Paid change.org campaigners select petitions to be highlighted in email blasts, while a newly-hired PR team works hard to sell the company's success in major media. The most compelling stories are those in which personal battles garner support for larger causes, as featured in the Washington Post and the New York Times. But how do we feel when a small group ("Sri Lankans for Sri Lanka") creates a petition that effectively attempts to shut down investigations of human rights abuses? Are they the underdog, and is the U.N. the big bully?

The petition is filed under Change.org's "Human Rights" category, despite evidence that those very rights are being violated on a daily basis by President Rajapaksa's government. Also ironic is the use of an American company's website. Construction Minister Wimal Weerawansa has called for a boycott of everything American, including gmail -- despite the fact that the defense secretary (the president's brother), has U.S. citizenship. The Sri Lankan government no longer considers applications for dual citizenship, but this directive is not retroactive.

"Our Hero Mahinda Rajapaksa"

Let's rewind. The Sinhalese constitute the largest ethnic group in Sri Lanka with 74 percent of the total population, while Tamils are the second largest (12.6 percent). From 1983-2009, the Sri Lankan military fought the Liberation Tigers of Tamil Eelam, a separatist militant organization trying to create an independent state in the north of the island. As an MP in the midst of this civil war, Mahinda Rajapaksa called for observers from the U.N. to investigate human rights violations -- including disappearances. Rajapaksa is now president, but disappearances are still a common occurrence.

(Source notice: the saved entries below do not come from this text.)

-- ==== Sys2Proof/Word.lean ====
section
/-!
DEFINITION. The word types of the ZF6240 (R4: registers are 32 bits; stamps are a 64-bit nanosecond part and a 16-bit
fraction, R47) and the two descriptors the register map is written in.
-/

namespace Sys2Proof

/-- A register word (R4). -/
abbrev Word := BitVec 32

/-- One byte. -/
abbrev Byte := BitVec 8

/-- A window entry: at most 256 bits, carried in DATA0 to DATA7 (R43). -/
abbrev Entry := BitVec 256

/-- A field of a register or of a window entry: the page offset of its register (0 for an entry field), its lowest bit
and its width. -/
structure Fld where
  off : Nat
  lo : Nat
  w : Nat
deriving DecidableEq, Repr

/-- The field of instance `i` of a register with the given stride. -/
def Fld.at (f : Fld) (stride i : Nat) : Fld := { f with off := f.off + stride * i }

/-- A register of a block: offset of instance 0, stride, number of instances, reset word, and the masks of its RW, W1C,
W1S, WO and RC bits (R6). All other bits are RO or reserved. -/
structure RegDef where
  off : Nat
  stride : Nat
  count : Nat
  rst : Nat
  rw : Nat
  w1c : Nat
  w1s : Nat
  wo : Nat
  rc : Nat
deriving DecidableEq, Repr

/-- A sparse store: key and value pairs, keys strictly rising, no pair equal to what an unlisted key reads as. -/
abbrev SMap (α : Type) := List (Nat × α)

end Sys2Proof
end

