/-- A pdelay response and its follow-up (R75): request receipt t2 and response origin t3 as the peer gives them, response
receipt t4 as the port stamps it, in units of 2^-16 ns. -/
structure PdelayResp where
  t2 : Nat
  t3 : Nat
  t4 : Nat
deriving DecidableEq, Repr
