-- ==== Sys2Proof/Machine/RegMap.lean ====
section
/-!
DEFINITION. The register map of the ZF6240 as its chapters print it: for every block-specific register its page offset,
instance stride and count, reset word and access masks (R6, R28, and the register table of each chapter), and one field
descriptor for every field that has a name. A reset column that reads "From start", "From OTP", "From MRAM", "From line
die", "From system area" or "—" is 0 here: the start writes it (notes/assumptions/3.md).
-/

namespace Sys2Proof.Machine

/-! ### Common header and window (Tables 2 to 16 of *Register Space and Page Layout*) -/

abbrev Reg.CTRL : Nat := 0x008
abbrev Reg.STATUS : Nat := 0x00C
abbrev Reg.IRQ_RAW : Nat := 0x010
abbrev Reg.IRQ_STAT : Nat := 0x014
abbrev Reg.IRQ_EN : Nat := 0x018
abbrev Reg.IRQ_TEST : Nat := 0x01C
abbrev Reg.IRQ_ROUTE : Nat := 0x020
abbrev Reg.OWNER : Nat := 0x024
abbrev Reg.ERR_CODE : Nat := 0x028
abbrev Reg.ERR_STAMP_LO : Nat := 0x02C
abbrev Reg.ERR_STAMP_HI : Nat := 0x030
abbrev Reg.CNT_CTRL : Nat := 0x034
abbrev Reg.CNT_STAMP_LO : Nat := 0x038
abbrev Reg.CNT_STAMP_HI : Nat := 0x03C
abbrev Reg.WIN_ADDR : Nat := 0xC00
abbrev Reg.WIN_DATA : Nat := 0xC04
abbrev Reg.WIN_CMD : Nat := 0xC24
abbrev Reg.WIN_CMD_STATUS : Nat := 0xC28
abbrev Fd.CTRL_ENABLE : Fld := ⟨0x008, 0, 1⟩
abbrev Fd.CTRL_SOFT_RESET : Fld := ⟨0x008, 1, 1⟩
abbrev Fd.CTRL_FREEZE : Fld := ⟨0x008, 2, 1⟩
abbrev Fd.CTRL_COMMIT : Fld := ⟨0x008, 3, 1⟩
abbrev Fd.STATUS_ENABLED : Fld := ⟨0x00C, 0, 1⟩
abbrev Fd.STATUS_RESET_BUSY : Fld := ⟨0x00C, 1, 1⟩
abbrev Fd.STATUS_FROZEN : Fld := ⟨0x00C, 2, 1⟩
abbrev Fd.STATUS_COMMIT_PENDING : Fld := ⟨0x00C, 3, 1⟩
abbrev Fd.STATUS_DRAINING : Fld := ⟨0x00C, 4, 1⟩
abbrev Fd.STATUS_ORPHANED : Fld := ⟨0x00C, 5, 1⟩
abbrev Fd.STATUS_REHASH_REQ : Fld := ⟨0x00C, 8, 1⟩
abbrev Fd.STATUS_REBUILT : Fld := ⟨0x00C, 9, 1⟩
abbrev Fd.STATUS_REBUILD : Fld := ⟨0x00C, 10, 2⟩
abbrev Fd.IRQ_ROUTE_EN : Fld := ⟨0x020, 31, 1⟩
abbrev Fd.IRQ_ROUTE_VECTOR : Fld := ⟨0x020, 8, 8⟩
abbrev Fd.IRQ_ROUTE_DOMAIN : Fld := ⟨0x020, 0, 3⟩
abbrev Fd.OWNER_DOMAIN : Fld := ⟨0x024, 0, 3⟩
abbrev Fd.OWNER_UNOWNED : Fld := ⟨0x024, 3, 1⟩
abbrev Fd.OWNER_ORPHANED : Fld := ⟨0x024, 5, 1⟩
abbrev Fd.OWNER_LOCKED : Fld := ⟨0x024, 6, 1⟩
abbrev Fd.ERR_VALID : Fld := ⟨0x028, 31, 1⟩
abbrev Fd.ERR_OVERRUN : Fld := ⟨0x028, 30, 1⟩
abbrev Fd.ERR_SRC_DOMAIN : Fld := ⟨0x028, 16, 3⟩
abbrev Fd.ERR_CODE : Fld := ⟨0x028, 0, 16⟩
abbrev Fd.CNT_BUSY : Fld := ⟨0x034, 2, 1⟩
abbrev Fd.WIN_BANK : Fld := ⟨0xC00, 31, 1⟩
abbrev Fd.WIN_TABLE : Fld := ⟨0xC00, 24, 4⟩
abbrev Fd.WIN_INDEX : Fld := ⟨0xC00, 0, 24⟩
abbrev Fd.WIN_ERR : Fld := ⟨0xC28, 8, 8⟩
abbrev Fd.WIN_ERROR : Fld := ⟨0xC28, 2, 1⟩
abbrev Fd.WIN_DONE : Fld := ⟨0xC28, 1, 1⟩
abbrev Fd.WIN_BUSY : Fld := ⟨0xC28, 0, 1⟩
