-- ==== Sys2Proof/Config.lean ====
section
/-!
DEFINITION. What the spec leaves open: one opaque constant with no body, so no proof can see a value of it
(notes/assumptions/5.md).
-/

namespace Sys2Proof.Config

/-- Free value number `n`: what a value the spec leaves open is at its n-th draw. -/
opaque free : Nat → Nat

end Sys2Proof.Config
end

So what happened to spur the president's sudden animosity towards international intervention? Channel 4's two documentaries on "Sri Lanka's Killing Fields" sparked renewed interest in the government's alleged war-crimes, and U.N. resolution 19/2 was passed as a consequence. The resolution does little more than impose a timetable on the recommendations of Sri Lanka's own "Lessons Learnt and Reconciliation Committee," yet it was met with anti-western protests and large billboards with slogans like "Abraham Lincoln For You But Our Hero Mahinda Rajapaksa." I caught the beginning of an Al-Jazeera special program debating the authenticity of the footage used in the latest documentary, but the signal was (suspiciously) lost. No other channel seemed to be affected by a faulty signal.

In Sri Lanka, foreign journalists carry two phones under the assumption that at least one of them is tapped. Websites dealing with political affairs must register with the government or face local action, and many are blocked. These events are reminiscent the Chinese government's directive that all users of Weibo (China's Twitter) must use their real name and ID number.

Online activism and responsibility

Online tools used for social change are sometimes blighted as "slacktevism" -- signing a petition doesn't take much effort. But these tools have proved influential, most notably during the Arab Spring protests. The more urgent criticism of online activism is that it can easily be monitored and manipulated -- as it was in Bahrain, Syria and Egypt.

Many online tools allow gross oversimplification of complicated issues. The petition on Change.org uses the language of propaganda to rally -- to date -- 11,000 supporters to its cause. Do petitioners really understand what is at stake, or do they see the language of Human Rights on a website they trust and click a button to satisfy their noble desire to help?

Should Sri Lankans be left to negotiate the terms of a long-awaited peace on their own terms? Should change.org censor content? The company's mission is to "fight for what's right." But if it allows "anyone, anywhere" to start a petition, then who defines "what's right?"

While we celebrate this latest medium of change, we should not over-romanticize this latest incarnation of propaganda. Remembering the lessons of radio (Rwanda) and film (Nazi Germany), it becomes clear that the tools of change can empower the oppressor as well as the oppressed. Who decides which way the balance of power tips?